Now, both Intel and AMD have added a set of instructions that makes virtualization considerably easier for x86. AMD introduced AMD-V,formerly known as Pacifica, whereas Intel’s extensions are known simply as (Intel) Virtualization Technology (IVT or VT). The idea behind these is to extend the x86 ISA to make up for the shortcomings in the existing instruction set. Conceptually, they can be thought of as adding a “ring -1” above ring 0, allowing the OS to stay where it expects to be and catching attempts to access the hardware directly. In implementation, more than one ring is added, but the important thing is that there is an extra privilege mode where a hypervisor can trap and emulate operations that would previously have silently failed.
IVT adds a new mode to the processor, called VMX. A hypervisor can run in VMX mode and be invisible to the operating system, running in ring 0. When the CPU is in VMX mode, it looks normal from the perspective of an unmodified OS. All instructions do what they would be expected to, from the perspective of the guest, and there are no unexpected failures as long as the hypervisor correctly performs the emulation. A set of extra instructions is added that can be used by a process in VMX root mode. These instructions do things like allocating a memory page on which to store a full copy of the CPU state, start, and stop a VM. Finally, a set of bitmaps is defined indicating whether a particular interrupt, instruction, or exception should be passed to the virtual machine’s OS running in ring 0 or by the hypervisor running in VMX root mode.
In addition to the features of Intel’s VT4, AMD’s Pacifica provides a few extra things linked to the x86-64 extensions and to the Opteron architecture. Current Opterons have an on-die memory controller. Because of the tight integrationbetween the memory controller and the CPU, it is possible for the hypervisor to delegate some of the partitioning to the memory controller.
Using AMD-V, there are two ways in which the hypervisor can handle memory partitioning. In fact, two modes are provided. The first, Shadow Page Tables, allows the hypervisor to trap whenever the guest OS attempts to modify its page tables and change the mapping itself. This is done, in simple terms, by marking the page tables as read only, and catching the resulting fault to the hypervisor, instead of the guest operating system kernel. The second mode is a little more complicated. Nested Page Tables allow a lot of this to be done in hardware.

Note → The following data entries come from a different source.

-- ==== Sys2Proof/Machine/Closures.lean ====
section
/-! DEFINITION. The pending closure of a tree, and which leg-table buffer is current or committed (05 R98, R104-R107). -/

namespace Sys2Proof.Machine

/-- The buffer of a number, A at 0 and B at 1. -/
def Die.buf (d : Die) (b : Nat) : LegBuf := if b = 0 then d.bufA else d.bufB

/-- A die with one buffer replaced. -/
def Die.setBuf (d : Die) (b : Nat) (x : LegBuf) : Die := if b = 0 then { d with bufA := x } else { d with bufB := x }

/-- Number of participants of a core set given as bits. -/
def bitCount (v n : Nat) : Nat := ((List.range n).filter fun i => v / 2 ^ i % 2 == 1).length

/-- Every participating core of the traverse on this die, and every station the closing table names, has signed. -/
def Trav.stationsDue (d : Die) (t : Trav) : List Nat :=
  if t.opening then []
  else match t.cur with
    | none => []
    | some b =>
      let tb := (d.buf b).table
      (if tb.timelines.any fun x => x.stack == 0 then [0] else []) ++
      (if tb.timelines.any fun x => x.stack == 1 then [1] else []) ++
      (if tb.slots.any fun x => decide (x.lane < 4) then [2] else [])

/-- All of this die's participants have arrived at the pending closure (05 R98, R107). -/
def Die.allSigned (d : Die) (t : Trav) : Bool :=
  decide (bitCount t.cores 512 ≤ t.signed.length) && (Trav.stationsDue d t).all fun x => t.stations.contains x

/-- The dies whose open traverse runs on a tree and is not closed. -/
def State.diesOn (s : State) (tree : Nat) : List Nat :=
  (List.range 8).filter fun d => match (s.die d).trav with | some t => decide (t.tree = tree) && !t.closed | none => false

/-- What a closure of a tree has come to. -/
structure Closure where
  done : Bool
  tLast : Nat
  vote : Bool
  deriving DecidableEq, Repr

/-- The traverse of a die, or one that has nothing. -/
def State.travOf (s : State) (d : Nat) : Trav := (s.die d).trav.getD { tree := 16, cores := 0, firstBuf := 0 }

/-- The cores of a die that take part in its traverse. -/
def State.participants (s : State) (d : Nat) : List Nat :=
  let t := s.travOf d
  ((List.range 512).filter fun i => t.cores / 2 ^ i % 2 == 1 && !t.left.contains i).map fun i => 512 * d + i

/-- A core of the traverse of a die, on any die of its tree. -/
def State.ofTraverse (s : State) (d core : Nat) : Bool :=
  (s.diesOn (s.travOf d).tree).any fun x => (s.participants x).contains core

/-- The table whose closure is pending on a die: the current leg's, or the first one's at the opening (05 R107, R112). -/
def State.closingTable (s : State) (d : Nat) : LegTable :=
  match (s.travOf d).cur with
  | some b => ((s.die d).buf b).table
  | none => (s.die d).firstTable.getD {}

/-- The first table of a die's traverse was BAD before its directory and its slots could be read, so that no one can tell its
controllers and stations from the cores of its tree: the cores of the die's own package are then all that signs (05 R98). -/
def State.outlineLost (s : State) (d : Nat) : Bool :=
  let t := s.travOf d
  let tb := s.closingTable d
  t.opening && decide (((s.die d).buf t.firstBuf).st = .bad) && tb.timelines.isEmpty && tb.slots.isEmpty

/-- The bridges some slot of the closing tables reserves (05 R98). -/
def State.bridgesDue (s : State) (ds : List Nat) : List Nat :=
  let lanes := ds.flatMap fun d => (s.closingTable d).slots.map (·.lane)
  (if lanes.any fun l => l == 4 || l == 5 then [3] else []) ++ (if lanes.any fun l => decide (6 ≤ l) then [4] else [])

/-- Stacks of a die that the first table of its traverse lists: at the opening their controllers prepare (17 R358). -/
def State.preparing (s : State) (d : Nat) : List Nat :=
  if (s.die d).trav.isSome && (s.travOf d).opening then [0, 1].filter fun k => (s.closingTable d).timelines.any fun x => x.stack == k else []

/-- The pending closure of a tree over the dies of the package and its peers (05 R98, R105, R107). -/
def State.closure (s : State) (tree : Nat) : Closure :=
  let ds := s.diesOn tree
  let opening := ds.any fun d => (s.travOf d).opening
  let br := s.bridgesDue ds
  let here := (ds.map fun d => (s.travOf d).signed.length + (s.travOf d).stations.length).sum
  let bridgeN := (s.bridges.filter fun p => p.1 == tree).length
  let peers := s.peerSigns.filter fun p => p.tree == tree
  let total := here + bridgeN + (peers.map (·.n)).sum
  let stations := if opening then
      (ds.map fun d =>
        let tb := s.closingTable d
        ((if tb.timelines.any fun x => x.stack == 0 then 1 else 0) +
         (if tb.timelines.any fun x => x.stack == 1 then 1 else 0) +
         (if tb.slots.any fun x => decide (x.lane < 4) then 1 else 0))).sum + br.length
    else 0
  let npart := match ds with | d :: _ => (s.closingTable d).npart | [] => 0
  { done := !ds.isEmpty && (ds.all fun d => (s.die d).allSigned (s.travOf d))
      && (decide (npart ≤ total + stations) || (ds.any fun d => s.outlineLost d))
      && (opening || br.all fun b => s.bridges.contains (tree, b))
    tLast := ((ds.map fun d => (s.travOf d).tLast) ++ peers.map (·.cycle)).foldl max 0
    vote := (ds.any fun d => (s.travOf d).vote) || peers.any (·.vote) }

/-- The buffer a closure has selected and whose leg has not started, on a die (05 R104). -/
def State.committedBuf (s : State) (d : Nat) : Option Nat :=
  match (s.die d).trav with
  | none => none
  | some t =>
    if t.closed then t.sel
    else if s.cycle < t.tStart then t.cur
    else if (s.closure t.tree).done then some (if (s.closure t.tree).vote then 1 else 0)
    else none

/-- The vote of the last closure on a die: that of one which has completed and whose leg has not begun, or what LEG_START has
kept (05 R105, R121). -/
def State.voteOf (s : State) (d : Nat) : Nat :=
  let kept := bits ((s.die d).reg 273) 12 1
  match (s.die d).trav with
  | none => kept
  | some t =>
    let c := s.closure t.tree
    if t.closed || s.cycle < t.tStart || !c.done then kept else if c.vote then 1 else 0

/-- The buffer from which a leg of the die runs, from its start until the next leg's start (05 R104). -/
def State.currentBuf (s : State) (d : Nat) : Option Nat :=
  match (s.die d).trav with
  | none => none
  | some t => if s.cycle < t.tStart then t.was else t.cur

/-- A buffer is committed (05 R104). -/
def State.committed (s : State) (d b : Nat) : Bool := s.committedBuf d == some b

/-- A buffer is current (05 R104). -/
def State.current (s : State) (d b : Nat) : Bool := s.currentBuf d == some b

end Sys2Proof.Machine
end

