-- ==== Sys2Proof/Machine/Regs.lean ====
section
/-! DEFINITION. The configuration registers as software reads and writes them: groups CF, DG and PK (04 R90-R95), with the
field maps of the chapters that own them. -/

namespace Sys2Proof.Machine

/-! ## Group CF -/

/-- A CF register as read (04 R94, R95). -/
def readCf (s : State) (i : Nat) : Option W64 :=
  let k := s.me
  match i with
  | 0 => some (w64 (s.package % 2 ^ 10 * 2 ^ 12 + s.actor % 2 ^ 12))
  | 1 => some (w64 s.cycle)
  | 2 => some k.cf.mode
  | 3 => some k.cf.status
  | 4 => some k.cf.cause
  | 5 => some k.cf.tpc
  | 6 => some k.cf.tval
  | 7 => some k.cf.breach
  | 8 => some k.cf.slip
  | _ => none

/-- A write of a CF register other than CF_SLIP; read-only registers and reserved bits ignore it, and what an event has
set in the same cycle stays (04 R91, R93, R95). -/
def Cf.write (c : Cf) (i : Nat) (v : W64) (cycle : Nat) : Cf :=
  let c := c.now cycle
  match i with
  | 2 => { c with mode := v &&& 0xF }
  | 3 => { c with status := (v &&& 0x7) ||| c.evBits }
  | 7 => { c with breach := bump (v &&& 0xFFFFFFFF) 0 32 c.evBreach }
  | _ => c

/-- A core writes a CF register other than CF_SLIP: the other engines may still see an earlier CF_MODE (04 R92). -/
def State.writeCf (s : State) (i : Nat) (v : W64) : State :=
  let t := s.updMe fun k => { k with cf := k.cf.write i v s.cycle }
  if i = 2 then
    { t.updMe fun k => { k with cf := { k.cf with older := s.me.cf.mode :: s.me.cf.older, draw := s.freeCount } } with
      freeCount := s.freeCount + 1 }
  else t

/-- CF_SLIP.WORDS after a write (02 R36). -/
def slipOf (v : W64) : W64 :=
  let n := v.toNat % 2 ^ 15
  if n < 32 then 32 else if 16384 < n then 16384 else w64 n

/-! ## Group DG -/

/-- The index names a DG register some chapter assigns. -/
def dgAssigned (i : Nat) : Bool :=
  decide (256 ≤ i ∧ i ≤ 276) || i == 288 || i == 289 || i == 300 || i == 302 || decide (320 ≤ i ∧ i ≤ 356)
    || decide (360 ≤ i ∧ i ≤ 364) || decide (400 ≤ i ∧ i ≤ 407) || i == 500 || decide (1024 ≤ i ∧ i < 1696)

/-- Writable bits of the DG registers whose write only replaces fields: a read-only register has none. -/
def dgMask (i : Nat) : Nat :=
  let root := (2 ^ 36 - 1) * 2 ^ 16 + 2 ^ 12 + 1
  let queue := (2 ^ 46 - 1) * 2 ^ 12 + 2 ^ 11 + 15
  if 256 ≤ i ∧ i ≤ 271 then 2 ^ 16 - 1
  else if i = 272 ∨ i = 353 ∨ i = 362 then 2 ^ 32 - 1
  else if i = 274 ∨ i = 300 ∨ i = 337 ∨ i = 403 ∨ i = 405 then 2 ^ 64 - 1
  else if (320 ≤ i ∧ i ≤ 335) ∨ i = 339 ∨ i = 355 then root
  else if 340 ≤ i ∧ i ≤ 350 then 2 ^ 35 - 1
  else if i = 336 then 0xF3
  else if i = 351 then 31
  else if i = 352 then 2 ^ 63 + 2 ^ 48 - 1
  else if i = 402 ∨ i = 404 then queue
  else if 1024 ≤ i ∧ i ≤ 1535 then
    2 ^ 63 + 15 * 2 ^ 56 + 3 * 2 ^ 54 + 2 ^ 53 + 2 ^ 52 + (2 ^ 16 - 1)
  else 0

/-- The code of a buffer's state (05 R121). -/
def BufState.code : BufState → Nat
  | .empty => 0 | .loading => 1 | .ready => 2 | .bad => 3

/-- DG_LEG_STAT (05 R121): OPEN, TREE, VOTE, the committed and the current buffer, and the buffers' states. -/
def State.legStat (s : State) (die : Nat) : Nat :=
  let d := s.die die
  let vote := s.voteOf die
  let st := d.bufB.st.code * 2 ^ 4 + d.bufA.st.code
  match d.trav with
  | none => vote * 2 ^ 12 + st
  | some t =>
    let cur := match s.currentBuf die with | some b => 2 ^ 9 + b * 2 ^ 8 | none => 0
    let sel := match s.committedBuf die with | some b => 2 ^ 11 + b * 2 ^ 10 | none => 0
    2 ^ 20 + t.tree % 16 * 2 ^ 16 + vote * 2 ^ 12 + sel + cur + st

/-- Tasks of a launch that no core holds and nothing stands before (18 R371). -/
def Launch.isReady (l : Launch) (i : Nat) : Bool :=
  match l.tasks.getD i .gone, l.recs[i]? with
  | .waiting, some r => r.preds.all fun p => match l.tasks.getD p .gone with | .ended _ => true | _ => false
  | .saved _ _ _, some _ => true
  | _, _ => false

/-- DG_SCHED (18 R392). -/
def schedWord (s : State) (die : Nat) : W64 :=
  let d := s.die die
  let running := (s.cores.filter fun p => p.1 / 512 == die && p.2.task.isSome).length
  let ready := (d.launches.map fun l => ((List.range l.tasks.length).filter l.isReady).length).sum
  let trapped := (d.launches.map fun l =>
    (l.tasks.filter fun t => match t with | .trapped _ _ => true | _ => false).length).sum
  let inPlace := (s.cores.filter fun p => p.1 / 512 == die && decide (p.2.run = .trappedInPlace)).length
  w64 (running % 2 ^ 12 * 2 ^ 48 + ready % 2 ^ 24 * 2 ^ 24 + (trapped + inPlace) % 2 ^ 16)

/-- A DG register as read (the tables of 05, 06, 12, 14, 16-19). -/
def readDg (s : State) (die i : Nat) : Option W64 :=
  if !dgAssigned i then none
  else
    let d := s.die die
    some (match i with
      | 273 => w64 (s.legStat die)
      | 302 => w64 d.binds.length
      | 338 => w64 d.locks.length
      | 354 => w64 ((if d.swap.isSome then 2 ^ 63 else 0) + bits (d.reg 354) 0 32)
      | 361 => 0
      | 406 => 0
      | 407 => schedWord s die
      | _ => d.reg i)

/-- A mask register's own base bit (17 R353, R354). -/
def hashBase (i : Nat) : Nat := if i ≤ 345 then 7 + (i - 340) else if i = 346 then 26 else 27 + (i - 347)

/-- A mask that a write of DG_HASH refuses (17 R354). -/
def badHash (d : Die) (i : Nat) (v : W64) : Bool :=
  let own := hashBase i
  !v.getLsbD own
    || (([7, 8, 9, 10, 11, 12, 26, 27, 28, 29, 30] : List Nat).any fun b => decide (b ≠ own) && v.getLsbD b)
    || decide (2 ^ 35 ≤ v.toNat)
    || decide (d.bufA.st ≠ .empty) || decide (d.bufB.st ≠ .empty)

/-- Fields of a region descriptor (12 R252). -/
def regionEn (v : W64) : Bool := bits v 63 1 == 1
def regionGroup (v : W64) : Nat := bits v 56 4
def regionRule (v : W64) : Nat := bits v 54 2
def regionW8 (v : W64) : Bool := bits v 53 1 == 1
def regionFx (v : W64) : Bool := bits v 52 1 == 1
def regionLast (v : W64) : Nat := bits v 8 8
def regionFirst (v : W64) : Nat := bits v 0 8

/-- A step group is formed on a die (12 R255). -/
def Die.formed (d : Die) (g : Nat) : Bool := bits (d.reg (1536 + g)) 63 1 == 1

/-- A descriptor that a write of DG_REGION refuses (12 R253). -/
def badRegion (d : Die) (i : Nat) (v : W64) : Bool :=
  let field := (i - 1024) / 16
  regionRule v == 3 || (regionRule v == 1 && !regionW8 v) || (regionFx v && regionRule v != 1)
    || decide (regionLast v < regionFirst v)
    || (regionEn v && ((List.range 16).any fun r =>
          let j := 1024 + 16 * field + r
          let o := d.reg j
          decide (j ≠ i) && regionEn o && decide (regionFirst v ≤ regionLast o) && decide (regionFirst o ≤ regionLast v)))
    || (regionEn (d.reg i) && d.formed (regionGroup (d.reg i)))

/-- A write of DG_KEY_CTL that takes #ILL (17 R361). -/
def badRotate (d : Die) (v : W64) : Bool :=
  v.getLsbD 0 && (d.keyPass || !d.keys.contains ((d.keyCur + 1) % 15))

/-- A write of a DG register that takes #ILL and writes nothing. -/
def badDgWrite (d : Die) (i : Nat) (v : W64) : Bool :=
  if 340 ≤ i ∧ i ≤ 350 then badHash d i v
  else if 1024 ≤ i ∧ i ≤ 1535 then badRegion d i v
  else if i = 361 then badRotate d v
  else if i = 400 then bits v 60 2 == 3
  else false

/-! ## Group PK -/

/-- Every bit of a die's DG_READY that names a function is set (19 R396). -/
def Die.allSet (d : Die) : Bool := d.reg 500 &&& 0xFFFFFFFF00FFFFFF == 0xFFFFFFFF00FFFFFF

/-- PK_READY.DIE (19 R396). -/
def State.diesReady (s : State) : Nat := ((List.range 8).map fun d => if (s.die d).allSet then 2 ^ (32 + d) else 0).sum

/-- A PK register as read (19 R396, R399, R402, R403, R405). -/
def readPk (s : State) (i : Nat) : Option W64 :=
  if i = 0 then some (SMap.get 0 s.pk 0 ||| w64 s.diesReady) else if i < 5 then some (SMap.get 0 s.pk i) else none

/-- The package with a PK register set. -/
def State.setPk (s : State) (i : Nat) (v : W64) : State := { s with pk := SMap.set 0 s.pk i v }

/-! ## What a posted write is -/

/-- The kinds of register write that have a step of their own. -/
inductive RegKind where
  | plain | slip | hash | region | sgFault | uninit | errLog | keyRotate | tlbPage | tlbSpace | tlbAll | retry | skip
  | kill | pageDone
  deriving DecidableEq, Repr

/-- The kind of a write (the chapters named beside the registers). -/
def RegWrite.kind (w : RegWrite) : RegKind :=
  if w.group = 0 then (if w.idx = 8 then .slip else .plain)
  else if w.group = 2 then .plain
  else if 340 ≤ w.idx ∧ w.idx ≤ 350 then .hash
  else if 1024 ≤ w.idx ∧ w.idx ≤ 1535 then .region
  else if 1552 ≤ w.idx ∧ w.idx ≤ 1567 then .sgFault
  else if w.idx = 289 then .uninit
  else if w.idx = 363 ∨ w.idx = 364 then .errLog
  else if w.idx = 361 then .keyRotate
  else if w.idx = 336 then
    (match bits w.val 0 2 with | 1 => .tlbPage | 2 => .tlbSpace | 3 => .tlbAll | _ => .plain)
  else if w.idx = 400 then (match bits w.val 60 2 with | 0 => .retry | 1 => .skip | _ => .kill)
  else if w.idx = 406 then .pageDone
  else .plain

/-- A comes before b: an earlier cycle, or the lower package index in one cycle (04 R92). -/
def RegWrite.before (a b : RegWrite) : Bool :=
  decide (a.cycle < b.cycle) || (decide (a.cycle = b.cycle) && decide (a.core < b.core))

/-- The die a write goes to. -/
def RegWrite.die (w : RegWrite) : Nat := w.core / 512

/-- The launch of a Millwright with an id. -/
def Die.launch (d : Die) (id : Nat) : Option Launch := d.launches.find? fun l => decide (l.id = id)

/-- The state of a task of a launch. -/
def Launch.st (l : Launch) (i : Nat) : TaskSt := l.tasks.getD i .gone

/-- The task a command names: in the launch of that id of the writer's die, else of the lowest other die (18 R382). -/
def State.ctlTask (s : State) (w : RegWrite) : Option (TaskRef × Launch) :=
  let id := bits w.val 48 8
  let i := bits w.val 0 24
  ((w.die :: (List.range 8).filter fun d => decide (d ≠ w.die)).findSome? fun d =>
    ((s.die d).launch id).bind fun l => if i < l.tasks.length then some ({ die := d, launch := id, task := i }, l) else none)

/-- The writer's stores and copies before its C.CSW have been performed (18 R382). -/
def State.writerDone (s : State) (w : RegWrite) : Bool :=
  w.port || ((s.core w.core).posted.all fun a => a.eng != .a && a.eng != .c) && (s.core w.core).kop.copies.all (·.landed)

/-- The named task's trap is being delivered: the command waits (18 R393). -/
def State.ctlSaving (s : State) (w : RegWrite) : Bool :=
  match s.ctlTask w with
  | some (t, l) => (match l.st t.task with
      | .placed c => (match (s.core c).run with | .saving .trap | .storing .trap _ => true | _ => false)
          && decide ((s.core c).task = some t)
      | _ => false)
  | none => false

/-- A RETRY or SKIP waits for what its writer has written before it and for the delivery of the trap (18 R382, R393). -/
def State.ctlWaits (s : State) (w : RegWrite) : Bool :=
  (decide (w.kind = .retry) || decide (w.kind = .skip)) && (!s.writerDone w || s.ctlSaving w)

/-- The write to apply next among those posted before this cycle; a RETRY or SKIP that waits holds back no other (04 R92). -/
def State.nextWrite (s : State) : Option RegWrite :=
  (s.regWrites.filter fun w => decide (w.cycle < s.cycle) && !s.ctlWaits w).foldl
    (fun best w => match best with | none => some w | some b => if w.before b then some w else some b) none

/-- A response leaves by the port. -/
def State.reply (s : State) (r : Reply) : State := { s with replies := s.replies ++ [r] }

/-- A write of the port is answered once it has taken effect, or been refused (19 R395). -/
def State.portAnswer (s : State) (w : RegWrite) (e : State) : State :=
  if !w.port then e
  else if w.group = 1 && badDgWrite (s.die w.die) w.idx w.val then e.reply { ok := false, cause := some .ill }
  else e.reply { ok := true, data := [] }

/-- Takes a posted write of a kind, if that is the next write; the die is the writer's (04 R92). -/
def applyWrite (s : State) (kind : RegKind) (f : RegWrite → State → State) : Out :=
  match s.nextWrite with
  | some w => if w.kind = kind then .next (s.portAnswer w (f w { s with regWrites := s.regWrites.erase w })) else .next s
  | none => .next s

/-- REGISTER_WRITE (04 R91, R92): a register without behaviour of its own takes its writable fields; with DG_HOT_CTL an epoch begins
(17 R350; log entry 95). -/
def execRegisterWrite (s : State) : Out :=
  applyWrite s .plain (fun w s =>
    if w.group = 1 then
      s.updDie w.die fun d => { d.setReg w.idx ((d.reg w.idx &&& ~~~ w64 (dgMask w.idx)) ||| (w.val &&& w64 (dgMask w.idx))) with
        epochAt := if w.idx = 352 then s.cycle else d.epochAt }
    else s)

/-- CF_SLIP_WRITE (02 R36). -/
def execCfSlipWrite (s : State) : Out :=
  applyWrite s .slip (fun w s => s.updCore w.core fun k => { k with cf := { k.cf with slip := slipOf w.val } })

/-- HASH_MASK_WRITE (17 R354): refused again if a buffer has been filled meanwhile. -/
def execHashMaskWrite (s : State) : Out :=
  applyWrite s .hash (fun w s => s.updDie w.die fun d => if badHash d w.idx w.val then d else d.remask w.idx w.val)

/-- REGION_WRITE (12 R253). -/
def execRegionWrite (s : State) : Out :=
  applyWrite s .region (fun w s => s.updDie w.die fun d =>
    if badRegion d w.idx w.val then d else d.setReg w.idx (w.val &&& w64 (dgMask w.idx)))

/-- SG_FAULT_CLEAR (12 R255): a write of 0 to VALID clears the register. -/
def execSgFaultClear (s : State) : Out :=
  applyWrite s .sgFault (fun w s => s.updDie w.die fun d => if w.val.getLsbD 63 then d else d.setReg w.idx 0)

/-- UNINIT_CLEAR (06 R128): a write of 0 to VALID clears DG_UNINIT_INFO and DG_UNINIT_ADDR. -/
def execUninitClear (s : State) : Out :=
  applyWrite s .uninit (fun w s => s.updDie w.die fun d =>
    if w.val.getLsbD 0 then d else (d.setReg 289 0).setReg 288 0)

/-- ERROR_LOG_CLEAR (17 R363): a write of 0 to COUNT clears the register. -/
def execErrorLogClear (s : State) : Out :=
  applyWrite s .errLog (fun w s => s.updDie w.die fun d => if bits w.val 48 16 = 0 then d.setReg w.idx 0 else d)

/-! ## C.CSR and C.CSW -/

/-- A register of a group as the acting core reads it. -/
def readReg (s : State) (g i : Nat) : Option W64 :=
  if g = 0 then readCf s i else if g = 1 then readDg s s.myDie i else readPk s i

/-- The issue distance of CSR and CSW by group (04 R69). -/
def regIssue (g : Nat) : Nat := if g = 0 then 2 else if g = 1 then 24 else 96

/-- C.CSR (04 R90). The index is checked before the stack: DESIGN CHOICE, the spec gives no order (log entry 29). -/
def execCCsr (g : BitVec 6) (i : BitVec 13) (s : State) : Out :=
  issue .c (.cCsr g i) (regIssue g.toNat) (fun s =>
    match readReg s g.toNat i.toNat with
    | none => .fail .ill 0
    | some v => popping .c 0 1 (fun _ s => .ok (pushing .c [v] s)) s) s

/-- C.CSW (04 R90-R92): what a write may not do is refused at issue; a CF write is in effect at once, any other before
the C engine's next word. The index is checked before the stack: DESIGN CHOICE, the spec gives no order (log entry 29). -/
def execCCsw (g : BitVec 6) (i : BitVec 13) (s : State) : Out :=
  issue .c (.cCsw g i) (regIssue g.toNat) (fun s =>
    match readReg s g.toNat i.toNat with
    | none => .fail .ill 0
    | some _ => popping .c 1 0 (fun vs s =>
        let v := vs.getD 0 0
        if g.toNat = 0 ∧ i.toNat ≠ 8 then .ok (s.writeCf i.toNat v)
        else if g.toNat ≠ 0 ∧ !s.me.sys then .fail .perm 0
        else if g.toNat = 1 ∧ badDgWrite (s.die s.myDie) i.toNat v then .fail .ill 0
        else .ok { s with regWrites := s.regWrites ++
          [{ cycle := s.cycle, core := s.actor, group := g.toNat, idx := i.toNat, val := v }] }) s) s

end Sys2Proof.Machine
end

Nested page tables do exactly what their name implies; they add another layer of indirection to virtual memory. The MMU already handles virtual to physical translations as defined by the OS. Now, these “physical” addresses are translated to real physical addresses using another set of page tables defined by the hypervisor. Because the translation is done in hardware, it is almost as fast as normal virtual memory lookups.
The other additional feature of Pacifica is that it specifies a Device Exclusion Vector interface. This masks the addresses that a device is allowed to write to, so a device can only write to a specific guest’s address space.